The reporter from Channel A is suspected of pressuring a jailed financier to divulge corrupt acts by a pro-government commentator. He allegedly tried to leverage his ties with a senior prosecutor deemed powerful enough to influence the inmate's case.
The prosecutors searched his home and other places but failed to enter news offices at the broadcaster's headquarters in central Seoul due to resistance from its reporters.
The investigators from the Seoul Central District Prosecutors Office arrived at the company in the morning to search its newsroom and computer systems. But dozens of reporters blocked them and offered to submit materials if the prosecution makes a request. The standoff continued until late at night.
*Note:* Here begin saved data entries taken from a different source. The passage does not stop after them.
-- ==== Sys2Proof/Certificates/Slice0/Obligations.lean ====
section
/-! DEFINITION. The statements for the provers, each in terms of Host.Core's step, the meanings that exec calls and the
operations that they share. -/

open Sys2Proof Sys2Proof.Machine

/-- For every command i, queue rest and state s, step of s with i at the front of its queue is exec of i on s with the
queue's rest. -/
def Obligations.StepRunsFrontCommand : Prop :=
  ∀ (i : Instr) (rest : List Instr) (s : State), step { s with pending := i :: rest } = exec i { s with pending := rest }

/-- With nothing pending, a step answers a next state in which, while the always-on domain has supply, the global
clock is one arithmetic cycle (1/60 tick) further, and without supply nothing changes. Memory, logical cores, ports,
slots and the queue stay. That an empty queue lets one cycle pass is the model's choice (log 14). -/
def Obligations.IdleStepPassesOneCycle : Prop :=
  ∀ s : State, s.pending = [] →
    ∃ t, step s = .next t ∧ t.pending = [] ∧ t.mem = s.mem ∧ t.lcores = s.lcores ∧ t.ports = s.ports ∧ t.slots = s.slots ∧
      (s.power.alive = true → t.now % (60 * 2 ^ 64) = (s.now + 1) % (60 * 2 ^ 64)) ∧ (s.power.alive = false → t = s)

/-- For every state and every well-formed command (its unit numbers exist), exec answers a next state, never a fault
or a refusal; a memory request must name an address of GDDR7 or of a CXL window (R266). No command is refused in any
state. -/
def Obligations.EveryWellFormedCommandCompletes : Prop :=
  (∀ (i : Instr) (s : State), i.wellFormed = true → (∀ q, i = .memoryRequest q → (requestUnit q.addr.toNat).isSome = true) →
    ∃ t, exec i s = .next t) ∧
  (∀ (i : Instr) (s : State) (r : Refusal), exec i s ≠ .refused r)

/-- Whatever the command and the state, when exec answers a next state its queue is the one that was there: only step
takes a command from the queue, and nothing the device does puts one in. -/
def Obligations.CommandsLeaveTheQueue : Prop :=
  ∀ (i : Instr) (s t : State), exec i s = .next t → t.pending = s.pending

/-- In every state whose memory lists strictly rising addresses and no byte equal to what an unlisted address reads
as, a step that answers a next state leaves a memory of that form: equal contents stay equal data. -/
def Obligations.EveryStepKeepsMemoryCanonical : Prop :=
  ∀ s t : State, Memory.wf s.mem = true → step s = .next t → Memory.wf t.mem = true

/-- The reset state's memory is in canonical form, lists no byte, and every address reads as the fill byte, which is
the model's choice (log 5); no job, no logical core and no pending command exists. The throttle duty reads 8 eighths,
core-test control reads 3, and for every context the running slot reads 0xFF, the newest checkpoint step all ones and
the last agreed step all ones. -/
def Obligations.ResetStateIsCanonicalAndShowsStatedValues : Prop :=
  Memory.wf State.reset.mem = true ∧ (∀ a, getByte State.reset.mem a = memFill a) ∧ State.reset.pending = [] ∧
    (∀ i, State.reset.lcore i = none) ∧ (∀ k, State.reset.job k = none) ∧
    State.reset.reg 0x0300 0x04 = 8 ∧ State.reset.reg 0x3100 0x01 = 3 ∧
    ∀ k < 16, State.reset.reg (ctxObj k 0x01) 0x01 = 0xFF ∧ State.reset.reg64 (ctxObj k 0x25) 0x01 = 2 ^ 64 - 1 ∧
      State.reset.reg64 (ctxObj k 0x26) 0x0F = 2 ^ 64 - 1

/-- In every state, a step that answers a next state leaves the manufactured identity (serial number, MAC address,
stepping, grade) as it was. -/
def Obligations.IdentityNeverChanges : Prop :=
  ∀ s t : State, step s = .next t →
    t.ident.serial = s.ident.serial ∧ t.ident.mac = s.ident.mac ∧ t.ident.stepping = s.ident.stepping ∧ t.ident.grade = s.ident.grade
The Journalists Association of Korea issued a statement denouncing the prosecution for violating freedom of the press. The group demanded the prosecution halt the coercive investigation.
The prosecution earlier this month launched the probe into the incident, which was first reported by the broadcaster MBC on March 31.
MBC reported that the Channel A journalist coaxed and blackmailed the businessman, named Lee Cheol, to tip him off about Rhyu Si-min, a popular writer and chief of a public foundation in memory of former President Roh Moo-hyun.
Lee, formerly the largest shareholder of ShillaJen, a struggling biotech company, was sentenced to 12 years for fraud last year and got an additional 2 1/2 years in February.
The reporter was digging up rumors that Lee paid inappropriately large lecture fees to the liberal pundit a few years ago. Rhyu denied that claim.
MBC revealed the reporter's letters to Lee and a recorded conversation between the journalist and an associate of Lee, in which he warned Lee to cooperate or face a longer prison sentence, further financial losses and new charges against his family.
The Lee associate told MBC that the reporter offered to use his close ties with the prosecution to help Lee and his family avoid more punishment.
The reporter played to him a recorded conversation with a senior prosecutor, identified as "the closest aide" to Prosecutor-General Yoon Seok-youl, to show his connection with the prosecution. The senior prosecutor denied he had such a conversation.
MBC claimed the journalist and the prosecution plotted to deal a blow to the ruling Democratic Party (DP) ahead of the April 15 parliamentary elections.
The Moon Jae-in administration has pushed to transfer some investigative powers from the prosecution to police and establish a separate body to probe corruption and power abuses by high-level officials.
After the MBC report, a media NGO filed a complaint accusing the reporter and the prosecutor of blackmail.